If a permanent does an effect before it is sacrificed (ie a land tapped for mana or a creature tapped for a special ability), does this effect is canceled by the sacrifice?
No. Sacrifice doesn't care about the state of a permanent being sacrificed. Sacrifice cannot cancel anything, it can only move a permanent you control from the battlefield to its owner's graveyard.
Land being tapped for mana is a mana ability, as is Orcish Lumberjack's activated ability. These mana abilities don't go on the stack, and resolve immediately so it cannot be countered or cancelled in any way (with one exception noted below).
605.1a An activated ability is a mana ability if it meets three criteria: it doesn’t have a target, it could put mana into a player’s mana pool when it resolves, and it’s not a loyalty ability. (See rule 606, “Loyalty Abilities.”)
605.3b An activated mana ability doesn’t go on the stack, so it can’t be targeted, countered, or otherwise responded to. Rather, it resolves immediately after it is activated. (See rule 405.6c.)
A creature tapped (or other cost) for an activated ability that isn't a mana ability, gets placed on the stack. It can be responded to (countered, replaced, etc.), but the ability exist independently of its source (the creature). Sacrificing the creature that generated the activated ability will have no effect on the ability.

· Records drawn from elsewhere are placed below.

theorem raiseTestEnd_tells {s : State} {u : TestUnit} (hu : s.test.subject = some u) (h : s.notices.queue.length < 32)
    {cause : TestCause} (hc : cause.outcome = .done ∨ cause.outcome = .failed) (result : Nat) :
    ∃ n ∈ (s.raiseTestEnd cause 0 result).notices.queue, s.test.tells u cause result n := by
  unfold State.raiseTestEnd
  rw [hu]
  dsimp only
  rcases hc with hc | hc <;> rw [hc]
  · exact ⟨_, mem_raise h .testDone _ result s.test.locked,
      rfl, rfl, rfl, fun _ => ⟨rfl, rfl, rfl⟩, fun e => nomatch hc.symm.trans e⟩
  · exact ⟨_, mem_raise h .testFailed _ (s.test.detail 0) cause.code,
      rfl, rfl, rfl, fun e => (nomatch hc.symm.trans e), fun _ => ⟨rfl, rfl, rfl⟩⟩

/-- The string record that a test's end leaves (R80, R85). -/
def StringUnit.testOver (x : StringUnit) (c : Clock) (cause : TestCause) (result : Nat) : StringUnit :=
  { x with age := (healthRecompute x.defn (x.age.testOver x.defn c (cause.outcome == .done) result)).age }

section
variable {s : State} {u : TestUnit} {k : Cabinet} {x : StringUnit} (hu : s.test.subject = some u)
  (hb : s.test.beginHanded = true) (hk : s.cabinet u.cabinet = some k) (hx : k.slot u.slot = some x)
  (hst : x.age.state = .testing) (cause : TestCause) (result : Nat)
include hu hb hk hx hst

theorem testEnded_cabinet (hm : s.UnmetOnly k.defn.bus) :
    (s.testEnded cause 0 result true).cabinet u.cabinet = some (k.setSlot u.slot (some (x.testOver s.clock cause result))) ∧
      (s.testEnded cause 0 result true).UnmetOnly k.defn.bus := by
  have ages := ages_testAgeing (s := s.testStill) hu hb hk hx hst hm cause result
  obtain ⟨g, raised⟩ := raiseTestEnd_onNotices (s.testStill.testAgeing cause result) cause 0 result
  have cabinets : (s.testEnded cause 0 result true).cabinets =
      ((s.testStill.testAgeing cause result).raiseTestEnd cause 0 result).cabinets := rfl
  have triggers : (s.testEnded cause 0 result true).triggers =
      ((s.testStill.testAgeing cause result).raiseTestEnd cause 0 result).triggers := rfl
  rw [raised] at cabinets triggers
  refine ⟨?_, ?_⟩
  · rw [State.cabinet, cabinets]
    exact ages.cabinet
  · rw [State.UnmetOnly, triggers]
    exact ages.unmet

theorem testEnded_notice (hm : s.UnmetOnly k.defn.bus) (hq : s.notices.queue.length ≤ 28)
    (hc : cause.outcome = .done ∨ cause.outcome = .failed) :
    ∃ n ∈ (s.testEnded cause 0 result true).notices.queue, s.test.tells u cause result n := by
  have ages := ages_testAgeing (s := s.testStill) hu hb hk hx hst hm cause result
  have test := ages.frame.test
  obtain ⟨n, hn, tells⟩ := raiseTestEnd_tells (s := s.testStill.testAgeing cause result) (by rw [test]; exact hu)
    (Nat.lt_of_le_of_lt ages.queue (by change s.notices.queue.length + 2 < 32; omega)) hc result
  refine ⟨n, hn, ?_⟩
  rw [test] at tells
  exact tells

end

/-- What a running test's end leaves, with TEST_END on the link. -/
structure TestOver (s t : State) (cause : TestCause) (result : Nat) (u : TestUnit) (k : Cabinet) (x : StringUnit) : Prop where
  scs : t.scs = s.scs
  vct : t.vct = s.vct
  ims : t.ims = s.ims
  clock : t.clock = s.clock
  par : t.par = { s.par with permits := [] }
  test : t.test = { s.test.over cause result true with inHand := some .testEnd, endHanded := true }
  clc : t.clc = { s.clc with link := .own, stretchWait := false, stuckTimer := false,
                             inFlight := some (s.testFlight k u.cabinet .testEnd) }
  string : t.string u.cabinet u.slot = some (x.testOver s.clock cause result)
  notice : ∃ n ∈ t.notices.queue, s.test.tells u cause result n

/-- A running test ends on an outcome, its permit the only one. -/
theorem Brings.testOver {s y : State} {o : TxOutcome} {reading : Option TestReadReply} {what : TestRequest} {cause : TestCause}
    {result : Nat} {p : Permit} {u : TestUnit} {k : Cabinet} {x : StringUnit} (ha : s.agenda = []) (hi : s.test.inHand = some what)
    (hr : s.test.phase.running = true) (hy : s.testFinalRunning what o reading = y.endTest cause 0 result false)
    (rest : y.AtRest) (hfree : y.test.inHand = none) (hneed : y.endNeeded = true) (hu : y.test.subject = some u)
    (hl : y.clc.link = .own) (he : y.clc.Empty) (hp : y.par.permits = [p]) (hpid : y.test.permit = some p.id) (hold : p.holder = 0)
    (hun : y.Unqueued p) (hn : (y.seqOf p.bus).state = .normal) (hbus : k.defn.bus = p.bus) (hb : y.test.beginHanded = true)
    (hk : y.cabinet u.cabinet = some k) (hx : k.slot u.slot = some x) (hst : x.age.state = .testing)
    (hq : y.notices.queue.length ≤ 28) (hc : cause.outcome = .done ∨ cause.outcome = .failed) :
    ∃ t, Brings 30 ([.testFinal o reading] ++ [.linkIdle false]) s t ∧ TestOver y t cause result u k x := by
  obtain ⟨cabinet, unmet⟩ := testEnded_cabinet hu hb hk hx hst cause result (rest.unmetOnly _)
  obtain ⟨n, mem, tells⟩ := testEnded_notice hu hb hk hx hst cause result (rest.unmetOnly _) hq hc
  have frame := testEnded_frame (.inl hfree) cause 0 result true
  have brings := Brings.testEnds ha hi hr hy rest hfree hneed hu hl he hp hpid hold hun hn (hbus ▸ unmet) cabinet
  refine ⟨_, brings, ?_⟩
  generalize y.testEnded cause 0 result true = e at *
  let last := (e.lastPermitEnded p cause.permitResult).calm
  have test : (last.recompute p.bus).test = y.test.over cause result true := (State.recompute_test last p.bus).trans frame.test
  have floor : (last.recompute p.bus).floor = y.floor := (State.recompute_floor last p.bus).trans frame.floor
  have clc : (last.recompute p.bus).clc = y.clc := by
    refine ((State.recompute_clc last p.bus).trans frame.clc).trans ?_
    change { y.clc with testSlot := none } = y.clc
    rw [← he.2.1]
  have queue : e.notices.queue <+: (last.recompute p.bus).notices.queue :=
    (raise_queue (e.onPar fun x => { x with permits := [] }) ..).trans (recompute_queue last p.bus)
  have string : (last.recompute p.bus).string u.cabinet u.slot = some (x.testOver y.clock cause result) := by
    have cabinet' : (last.recompute p.bus).cabinet u.cabinet = e.cabinet u.cabinet := by
      rw [State.cabinet, State.recompute_cabinets]
      rfl
    obtain ⟨h1, h4⟩ := Cabinet.slot_range hx
    rw [State.string, cabinet', cabinet]
    exact Cabinet.slot_setSlot_same k h1 h4 _
  have scs : (last.recompute p.bus).scs = y.scs := (State.recompute_scs last p.bus).trans frame.scs
  have vct : (last.recompute p.bus).vct = y.vct := (State.recompute_vct last p.bus).trans frame.vct
  have ims : (last.recompute p.bus).ims = y.ims := (State.recompute_ims last p.bus).trans frame.ims
  have clock : (last.recompute p.bus).clock = y.clock := (State.recompute_clock last p.bus).trans frame.clock
  have par : (last.recompute p.bus).par = { y.par with permits := [] } :=
    (State.recompute_par last p.bus).trans (congrArg (fun x : Par => { x with permits := [] }) frame.par)
  change TestOver y (((last.recompute p.bus).onTest fun t => { t with endHanded := true }).testSends _ _ _ _) _ _ _ _ _
  generalize last.recompute p.bus = m at *
  refine ⟨scs, vct, ims, clock, par, ?_, ?_, string, n, queue.subset mem, tells⟩
  · exact congrArg (fun t : TestContext => { t with inHand := some .testEnd, endHanded := true }) test
  · have flight : (m.onTest fun t => { t with endHanded := true }).testFlight
        (k.setSlot u.slot (some (x.testOver y.clock cause result))) u.cabinet .testEnd = y.testFlight k u.cabinet .testEnd := by
      unfold State.testFlight
      rw [State.onTest_floor, floor, Cabinet.setSlot_defn]
    rw [← flight, ← clc]
    rfl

112.7a Once activated or triggered, an ability exists on the stack independently of its source. Destruction or removal of the source after that time won’t affect the ability. Note that some abilities cause a source to do something (for example, “Prodigal Pyromancer deals 1 damage to target creature or player”) rather than the ability doing anything directly. In these cases, any activated or triggered ability that references information about the source because the effect needs to be divided checks that information when the ability is put onto the stack. Otherwise, it will check that information when it resolves. In both instances, if the source is no longer in the zone it’s expected to be in at that time, its last known information is used. The source can still perform the action even though it no longer exists.
Ultimately, is a sacrifice equivalent to bury or destroy, or does sacrifice have any special side effects on the sacrificed permanent and its effects?
Neither. Sacrifice is certainly not the same as destroy, since you cannot sacrifice a permanent that you don't control, but you can destroy permanents that you don't control. You can replace destruction with regeneration, but you cannot replace sacrifice with regeneration. Bury is an old term that is currently obsolete, and some but not all cards have received errata so that they now say "sacrifice [a permanent]". This isn't an equivalence relationship, because not all "bury" cards are "sacrifice" cards. Other cards have received errata so that they now say "destroy [a permanent], it cannot be regenerated."
701.14a To sacrifice a permanent, its controller moves it from the battlefield directly to its owner’s graveyard. A player can’t sacrifice something that isn’t a permanent, or something that’s a permanent he or she doesn’t control. Sacrificing a permanent doesn’t destroy it, so regeneration or other effects that replace destruction can’t affect this action.
701.6a To destroy a permanent, move it from the battlefield to its owner’s graveyard.
701.6b The only ways a permanent can be destroyed are as a result of an effect that uses the word “destroy” or as a result of the state-based actions that check for lethal damage (see rule 704.5g) or damage from a source with deathtouch (see rule 704.5h). If a permanent is put into its owner’s graveyard for any other reason, it hasn’t been “destroyed.”
701.6c A regeneration effect replaces a destruction event. See rule 701.12, “Regenerate.”
Bury (Obsolete) - A term that meant “put [a permanent] into its owner’s graveyard.” In general, cards that were printed with the term “bury” have received errata in the Oracle card reference to read, “Destroy [a permanent]. It can’t be regenerated,” or “Sacrifice [a permanent].”
(Note: The only way to cancel a mana ability is due to a player making an illegal action (i.e. Casting a spell, but realizing that they don't have the mana (or other additional costs) necessary to pay for the spell. In this situation, the game is backed up to a previous state just before the illegal action. Mana abilities used to pay for the spell are reversed.)
Handling Illegal Actions
717.1. If a player realizes that he or she can’t legally take an action after starting to do so, the entire action is reversed and any payments already made are canceled. No abilities trigger and no effects apply as a result of an undone action. If the action was casting a spell, the spell returns to the zone it came from. The player may also reverse any legal mana abilities activated while making the illegal play, unless mana from them or from any triggered mana abilities they triggered was spent on another mana ability that wasn’t reversed. Players may not reverse actions that moved cards to a library, moved cards from a library to any zone other than the stack, or caused a library to be shuffled.